I hoped the grin on my face looked a lot more real than it felt, the effort of maintaining it was hurting my face though. It wasn't because I disliked kids, but as I looked at Jenn's kids, so bright and beautiful, it felt like another part of my life had been torn away from me. Seeing the happy family together brought tears to my eyes, but not for the right reasons. “They're beautiful,” I said, squeezing my best friend's hand. “I'm so glad I finally got to meet them. And I'm so happy for you, hon.”

“Me too, Hailey,” Jenn said, pulling me into a tight bear hug.

And while she hugged me, I let myself revel in it, let myself forget about everything – forget about Leo, who was back in California, forget about moving back home and living with my parents, and forget about every horrible thing I'd endured over the last few years.

For the briefest of moments, it felt like no time had passed at all. Jenn and I were young again. We were best friends, by each other’s side, and celebrating in our shared awkwardness. The wave of nostalgia that washed over me was powerful. Almost overwhelming. And for that wonderful moment, all that existed was our love and friendship.

“I'm so glad you're back, sis,” she said to me, invoking the nicknames we once called each other, adding to the nostalgia enveloping me. “I know you always wanted to get away, but I'm so glad you came back. I have missed you so much.”

If only she knew the real reason I'd come back to Black Oak, maybe she wouldn't be saying that. But that wasn't something I wanted to share just yet. I needed to find a way to deal with it on my own, and to put it behind me. It was my pain, and in that moment, I couldn't share it with anybody.

Not even with my best friend.

***

“I can't believe you married Martin,” I said, taking a bite from a mocha cupcake topped with an amazing frosting and with Oreo crumbles. “Not that I dislike him, it's just so –”

“Strange?” Jenn laughed. “Yeah, I know. Believe me, I know. It's not like we got along back in high school either. But, people change, Hailey. We grow up, realize that the cliques in high school are bullshit and learn to just hang out with people we like, people that makes us feel good and happy.”

I shrugged. “I guess so,” I muttered, taking another bite from the heavenly cupcake, my eyes rolling back in my head, and making a sound probably best suited to an adult film. “I missed out on a lot, apparently. So what else has changed around here?”
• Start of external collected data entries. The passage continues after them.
/-- Stores and loads of both kinds of destination: R152 to R156. Witness of `LoadWordsComplete`, `StoreWordsComplete` and
`StoreThenLoadReturnsBytes`. -/
theorem test_loadsAndStores :
    (let st : Fields := plain 15 (.v 12) (.v 4) .absent 0x02 0
     let ld : Fields := plain 15 (.v 20) (.v 4) .absent 0x02 0
     let ss : Fields := plain 15 (.s 20) (.s 4) .absent 0x03 8
     let mem (s : State) : State := s.putHome64 0x20000 0x8877665544332211
     [meets 0xA1 st (atTwo 0xA1 0x20000 0x20004) (fun e => passes (stShape e) e (atTwo 0xA1 0x20000 0x20004)),
      after (.st st) (atTwo 0xA1 0x20000 0x20004) (reads 0x20000 8) = some 0x5566778811223344,
      after (.st st) (atTwo 0xA1 0x20000 0x20000) (reads 0x20000 8) = some 0x55667788,
      meets 0xA0 ld (mem (atTwo 0xA0 0x20000 0x20004)) (fun e => passes (ldShape e) e (mem (atTwo 0xA0 0x20000 0x20004))),
      regs (.ld ld) (mem (atTwo 0xA0 0x20000 0x20004)) (fun t => (t.getV 20 0, t.getV 20 1)) = some (0x44332211, 0x88776655),
      regs (.ld ss) (setS 4 0x1FFF8 (mem (stand 0xA0))) (fun t => t.getS 20) = some 0x8877665544332211,
      after (.st ss) (setS 4 0x1FFF8 (setS 20 0x0102030405060708 (stand 0xA1))) (reads 0x20000 8) = some 0x0102030405060708] :
       List Bool).all id = true := by decide +kernel

/-- Lanes that fail: the others store, the lowest cause is taken, and the failing lanes are kept for the replay: R162, R164. Witness of
`FailingLanesTrapAndReplay`. -/
theorem test_failingLanes :
    (let st : Fields := plain 15 (.v 12) (.v 4) .absent 0x02 0
     let ld : Fields := plain 15 (.v 20) (.v 4) .absent 0x02 0
     let bad (opc : Nat) : State := atTwo opc 0x20000 0x40000000
     let rep (t : Thread) := (t.tlanes, t.replay.map (fun r => (r.lanes, r.pc, r.armed)), tget 0 1 t.taddrs)
     [endOf (.st st) (bad 0xA1) = .trap cPAGEF 2 1, issues 0xA1 st (bad 0xA1), after (.st st) (bad 0xA1) (reads 0x20000 4) = some 0x11223344,
      regs (.st st) (bad 0xA1) rep = some (2, some (2, 0x10000, false), 0x40000000),
      endOf (.ld ld) (bad 0xA0) = .trap cPAGEF 2 0, issues 0xA0 ld (bad 0xA0), regs (.ld ld) (bad 0xA0) rep = some (2, some (2, 0x10000, false), 0x40000000),
      endOf (.st st) (atTwo 0xA1 0x20000 0x20002) = .trap cMISALIGN 0 1] : List Bool).all id = true := by decide +kernel

/-- The scratchpad, codebook loads and atomics: R157 to R159, R245. Witness of `LoadWordsComplete`, `StoreWordsComplete` and
`AtomicWordsComplete`. -/
theorem test_atomics :
    (let at' (n : BitVec 32) : Fields := plain 15 (.v 20) (.v 4) (.v 6) 0x02 (n <<< 24)
     let rd : Fields := plain 15 .absent (.v 4) (.v 6) 0x02 0
     let mem (s : State) : State := s.putHome64 0x20000 0x100
     let at2 (opc : Nat) : State := mem (atTwo opc 0x20000 0x20000)
     [meets 0xA5 (at' 0) (at2 0xA5) (fun e => passes (atomShape e .atomic) e (at2 0xA5)),
      ends 0xA5 (.atom (at' 0)) (at2 0xA5) .past, ends 0xA6 (.red rd) (at2 0xA6) .past,
      regs (.atom (at' 0)) (at2 0xA5) (fun t => (t.getV 20 0, t.getV 20 1)) = some (0x100, 0x107),
      after (.atom (at' 0)) (at2 0xA5) (reads 0x20000 4) = some 0x110,
      regs (.atom (at' 8)) (at2 0xA5) (fun t => (t.getV 20 0, t.getV 20 1)) = some (0x100, 7),
      meets 0xA6 rd (at2 0xA6) (fun e => passes (atomShape e .red) e (at2 0xA6)), after (.red rd) (at2 0xA6) (reads 0x20000 4) = some 0x110,
      meets 0xA7 rd (at2 0xA7) (fun e => passes { atomShape e .atomic with size := 4 } e (at2 0xA7)),
      meets 0xA4 (plain 15 (.k 1) (.s 4) .absent 0x20 0) (setS 4 0x20000 (mem (stand 0xA4))) (fun e =>
        passes { who := e.act, once := true, off24 := false, acc := .read, size := 32, data := true } e (setS 4 0x20000 (mem (stand 0xA4)))),
      regs (.ldk (plain 15 (.k 1) (.s 4) .absent 0x20 0)) (setS 4 0x20000 (mem (stand 0xA4))) (fun t => t.getK 1 0) = some 0x100] :
       List Bool).all id = true := by decide +kernel

/-- A request of `ATOM2` of another group whose low half is performed is ended before an atomic on its word: R310, R336. Witness of
`AtomicWordsComplete`. -/
theorem test_openRequest :
    (let x : Part := { lane := 0, va := 0x20002, phys := 0x20002, page := (0x20000, 4096), off := 2, len := 2, b := 0x3F80, d := 0, lanes := [0] }
     let j : MemJob := {
       opc := 0xA7, f := plain 15 .absent (.v 4) (.v 6) 0x02 0, act := 1, parts := [x], got := [], zero := [], late := 0, ecode := 0, addrs := [],
       fail := none, stale := false }
     let s : State := (stand 0xA5).putHome64 0x20000 0x40003F80
     let u : State := { s with threads := s.threads ++ [(.group 1 0, { Thread.launch 0x20000 8 1 0 with job := some j })] }
     let half (n : Nat) : State := u.endRequests (.group 0 0) 0x20000 n
     [(j.openHalf 0x20000 4).map (fun x => x.phys) = some 0x20002, j.openHalf 0x20004 4 = none, s.endRequests (.group 0 0) 0x20000 4 = s,
      (half 4).home64 0x20000 = 0x40403F80, ((half 4).thread? (.group 1 0)).any fun t => t.job.any fun j => j.parts.isEmpty] :
       List Bool).all id = true := by decide +kernel

/-- The scratchpad windows of the block's own core. Witness of `LoadWordsComplete` and `StoreWordsComplete`. -/
theorem test_scratchpad :
    (let st : Fields := plain 15 (.v 12) (.v 4) .absent 0x02 0
     let ld : Fields := plain 15 (.v 20) (.v 4) .absent 0x02 0
     let own (opc : Nat) (f : Fields) (s : State) : Bool := meets opc f s (fun e =>
       (scratchFates (scratchShape e) e s).2.isEmpty && ((scratchShape e).lanes e).all fun l => !isRemote s e.a ((scratchShape e).addr e l))
     let spad (s : State) : State := onBlock (fun k => { k with spad := [(0, 0x11), (5, 0x22)] }) s
     [own 0xA3 st (atTwo 0xA3 0 4092), after (.sts st) (atTwo 0xA3 0 4092) (fun u => (u.block? 0).map fun k =>
        ((List.range 4).map fun q => tget 0 q k.spad, (List.range 4).map fun q => tget 0 (4092 + q) k.spad)) =
        some (some ([0x44, 0x33, 0x22, 0x11], [0x88, 0x77, 0x66, 0x55])),
      own 0xA2 ld (spad (atTwo 0xA2 0 4)), regs (.lds ld) (spad (atTwo 0xA2 0 4)) (fun t => (t.getV 20 0, t.getV 20 1)) =
        some (0x11, 0x2200),
      endOf (.sts st) (atTwo 0xA3 0 4096) = .trap cPROT 2 1] : List Bool).all id = true := by decide +kernel

/-- Fences, pins and ranges: R160, R161, R312, R313. Witness of `FencesPinsAndPrefetches`. -/
theorem test_lines :
    (let lk : Fields := plain 15 (.v 20) (.v 4) .absent 0 0
     let un : Fields := plain 15 .absent (.v 4) .absent 0 0
     let rd : Fields := plain 15 .absent (.s 4) (.s 6) 0 0
     let pass (opc : Nat) (f : Fields) (acc : Acc) (s : State) : Bool := meets opc f s (fun e => (((lineShape e acc).check e s).bad).isEmpty)
     let len (n : Dword) : State := setS 4 0x20000 (setS 6 n (stand 0xAF))
     [pass 0xA9 lk .read (atTwo 0xA9 0x20000 0x20004), regs (.lock lk) (atTwo 0xA9 0x20000 0x20004) (fun t => (t.getV 20 0, t.getV 20 1)) =
        some (2, 1),
      regs (.lock lk) (onCore 0 (fun c => { c with pins := [(0x400, 1)] }) (atTwo 0xA9 0x20000 0x20004)) (fun t => t.getV 20 0) = some 1,
      after (.unlock un) (onCore 0 (fun c => { c with pins := [(0x400, 1)] }) (atTwo 0xAA 0x20000 0x20004)) (fun u => (u.core 0).pins) =
        some [],
      pass 0xAA un .unlock (atTwo 0xAA 0x20000 0x20004), endOf (.unlock un) (atTwo 0xAA 0x20000 0x20004) = .past,
      ends 0xA8 (.fence (plain 15 .absent .absent .absent 0 0)) (stand 0xA8) .past,
      issues 0xAB un (atTwo 0xAB 0x20000 0x40000000), endOf (.prf un) (lanes 1 (atTwo 0xAB 0x20000 0)) = .past,
      ends 0xAF (.rdci rd) (len 0) .past, ends 0xAF (.rdci rd) (len 1) .past, ends 0xAF (.rdci rd) (len 0x40000001) (.trap cILLOP 0 0),
      issues 0xAF rd (len 0x40000000)] : List Bool).all id = true := by decide +kernel

/-! ### Barriers and clauses -/

/-- Barrier 0 of the block. -/
def bar0 (b : Barrier) (s : State) : State := onBlock (fun k => k.setBar 0 b) s

/-- Counts at their bounds, arrivals, waits: R167 to R171. Witness of `BarrierWordsComplete`. -/
theorem test_barriers :
    (let bari (n : BitVec 32) : Instr := .bari (plain 15 .absent .immZ .absent 0 n)
     let bara (m : BitVec 6) (n : BitVec 32) : Instr := .bara (plain 15 .absent .immZ .absent m n)
     let barw : Instr := .barw (plain 15 .absent .absent .absent 0 0)
     let b (exp cnt : Nat) (tv tp : Mask) : Barrier := { exp := exp, cnt := cnt, ph := false, arr := 0, tv := tv, tp := tp }
     let see (s : State) := (s.block? 0).map fun k => k.bar 0
     let evictedAt (s : State) : State := me (fun t => { t with gstate := .evicted, wait := .bar, warg := 0 }) s
     [ends 0xAC (bari 1) (stand 0xAC) .past, ends 0xAC (bari 65535) (stand 0xAC) .past, ends 0xAC (bari 0) (stand 0xAC) (.trap cILLOP 0 0),
      ends 0xAC (bari 65536) (stand 0xAC) (.trap cILLOP 0 0),
      ends 0xAD (bara 0 1) (bar0 (b 2 0 0 0) (stand 0xAD)) .past,
      after (bara 0 1) (bar0 (b 2 0 0 0) (stand 0xAD)) see = some (some { exp := 2, cnt := 1, ph := false, arr := 1, tv := 1, tp := 0 }),
      after (bara 0 1) (bar0 (b 2 1 0 0) (stand 0xAD)) see = some (some { exp := 2, cnt := 0, ph := true, arr := 0, tv := 1, tp := 0 }),
      ends 0xAD (bara 0 0) (bar0 (b 2 0 0 0) (stand 0xAD)) (.trap cILLOP 0 0), ends 0xAD (bara 0 3) (bar0 (b 2 0 0 0) (stand 0xAD)) (.trap cILLOP 0 0),
      ends 0xAD (bara 1 1) (bar0 (b 2 0 0 0) (stand 0xAD)) (.waits .bar), ends 0xAD (bara 1 1) (bar0 (b 2 1 0 0) (stand 0xAD)) .past,
      after (bara 1 1) (bar0 (b 2 1 0 0) (stand 0xAD)) see = some (some { exp := 2, cnt := 0, ph := true, arr := 0, tv := 0, tp := 0 }),
      (let u : State := evictedAt (bar0 (b 2 1 1 0) (stand 0xAD))
       (u.block? 0).any fun k => (endEvicted u 0 0 k).barDone = 0 &&
         (let q := endEvicted u 0 0 (k.setBar 0 { b 2 0 1 0 with ph := true })
          q.barDone = 1 && (q.bar 0).tv = 0)),
      ends 0xAE barw (bar0 (b 2 0 0 0) (stand 0xAE)) (.waits .bar), ends 0xAE barw (bar0 (b 2 0 1 1) (stand 0xAE)) .past,
      (match exec (.barrierRelease (.group 0 0)) (me (fun t => { t with wait := .bar, gstate := .parked }) (bar0 (b 2 0 1 1) (stand 0xAE))) with
        | .next u => (u.thread? (.group 0 0)).map (fun t => (t.wait, t.pc)) = some (.none, 0x1000C)
        | _ => false)] : List Bool).all id = true := by decide +kernel

/-- One lane that asks for the key 2 (a die key), with the key's entry on die 0. -/
def keyed (opc : Nat) (x : List KeyEnt) : State :=
  setV 4 0 2 (onDie 0 (fun d => { d with keys := x }) (lanes 1 (stand opc)))

/-- The key 2 of the context 1. -/
def key2 (n : Word) (p : Bool) (h : Option Holder) (w : List Waiter) : KeyEnt :=
  { key := 2, asid := 1, nseq := n, poison := p, holder := h, waiters := w }

/-- The table of R254, row by row, and the words on it: R253 to R256. Witness of `ClauseEntryWordsComplete`. -/
theorem test_clauseEntry :
    (let h : Holder := { block := 0, grp := 0, origid := 0 }
     let g : Holder := { block := 9, grp := 0, origid := 0 }
     let s : State := stand 0xB0
     let full : State := onDie 0 (fun d => { d with keys := List.replicate 8 (key2 0 false (some h) []) }) s
     let clent (q : BitVec 32) : Instr := .clent (plain 15 .absent (.v 4) .immZ 0 q)
     let two (opc : Nat) : State := setV 4 1 3 (lanes 3 (keyed opc [key2 0 false none [], { key2 5 false none [] with key := 3 }]))
     let cltry (q : BitVec 32) : Instr := .cltry (plain 15 (.p 3) (.v 4) .immZ 0 q)
     [evaluate s (key2 5 true none []) h 5 = .failed cCLPOISON 1, evaluate s (key2 5 false (some h) []) h 5 = .entered false,
      evaluate s (key2 5 false none []) h 5 = .entered true, evaluate full (key2 5 false none []) h 5 = .failed cQUOTA 1,
      evaluate s (key2 5 false none []) h 4 = .failed cCLDEAD 2, evaluate s (key2 0 false none []) h 0x80000000 = .failed cCLDEAD 2,
      evaluate s (key2 0 false none []) h 0x7FFFFFFF = .waits, evaluate s (key2 5 false (some g) []) h 5 = .waits,
      evaluate s (key2 5 false none []) h 6 = .waits,
      ends 0xB0 (clent 0) (keyed 0xB0 []) .past, ends 0xB0 (clent 1) (keyed 0xB0 []) (.waits .clause),
      after (clent 0) (keyed 0xB0 []) (fun u => (u.findKey 0 1 2).map (fun x => x.holder)) = some (some (some h)),
      ends 0xB0 (clent 0) (keyed 0xB0 [key2 0 true none []]) (.trap cCLPOISON 1 0),
      ends 0xB1 (cltry 0) (keyed 0xB1 []) .past, regs (cltry 0) (keyed 0xB1 []) (fun t => t.getP 3) = some 1,
      ends 0xB0 (clent 0) (two 0xB0) (.trap cCLDEAD 2 0), regs (clent 0) (two 0xB0) (fun t => (t.tlanes, tget 0 1 t.taddrs)) = some (3, 3),
      after (clent 0) (two 0xB0) (fun u => (u.findKey 0 1 2).map (fun x => x.holder)) = some (some none),
      ends 0xB1 (cltry 0) (two 0xB1) (.trap cCLDEAD 2 0),
      after (cltry 0) (two 0xB1) (fun u => (u.findKey 0 1 2).map (fun x => (x.holder, x.nseq))) = some (some (none, 0)),
      regs (cltry 1) (keyed 0xB1 []) (fun t => t.getP 3) = some 0,
      ends 0xB0 (clent 1) (me (fun t => { t with help := 1 }) (keyed 0xB0 [])) .past,
      ends 0xB1 (cltry 1) (me (fun t => { t with help := 1 }) (keyed 0xB1 [])) .past] : List Bool).all id = true := by decide +kernel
“Not much, really. You know Black Oak – people are born, get old, and die,” Jenn shrugged, her laugh a little wry. She picked at a pink lemonade cupcake while nursing Marty. “Most everything you knew stayed the same. It's not all that exciting here. I mean, compared to your glamorous life in Cali and all.”

I scoffed. “Please, it wasn't so glamorous,” I said. “Far from it, actually.”

Jenn cocked an eyebrow as she licked the neon pink frosting from her lips. She looked at me evenly for a long moment and even after all these years, it was strange to me to know that she could still see right through me. She could see that there was something I was holding back from her – I could see it in her eyes.

“You still don't want to talk about why you came back?” she finally asked.

“Nope. Sure don't,” I said, leaning back in my chair.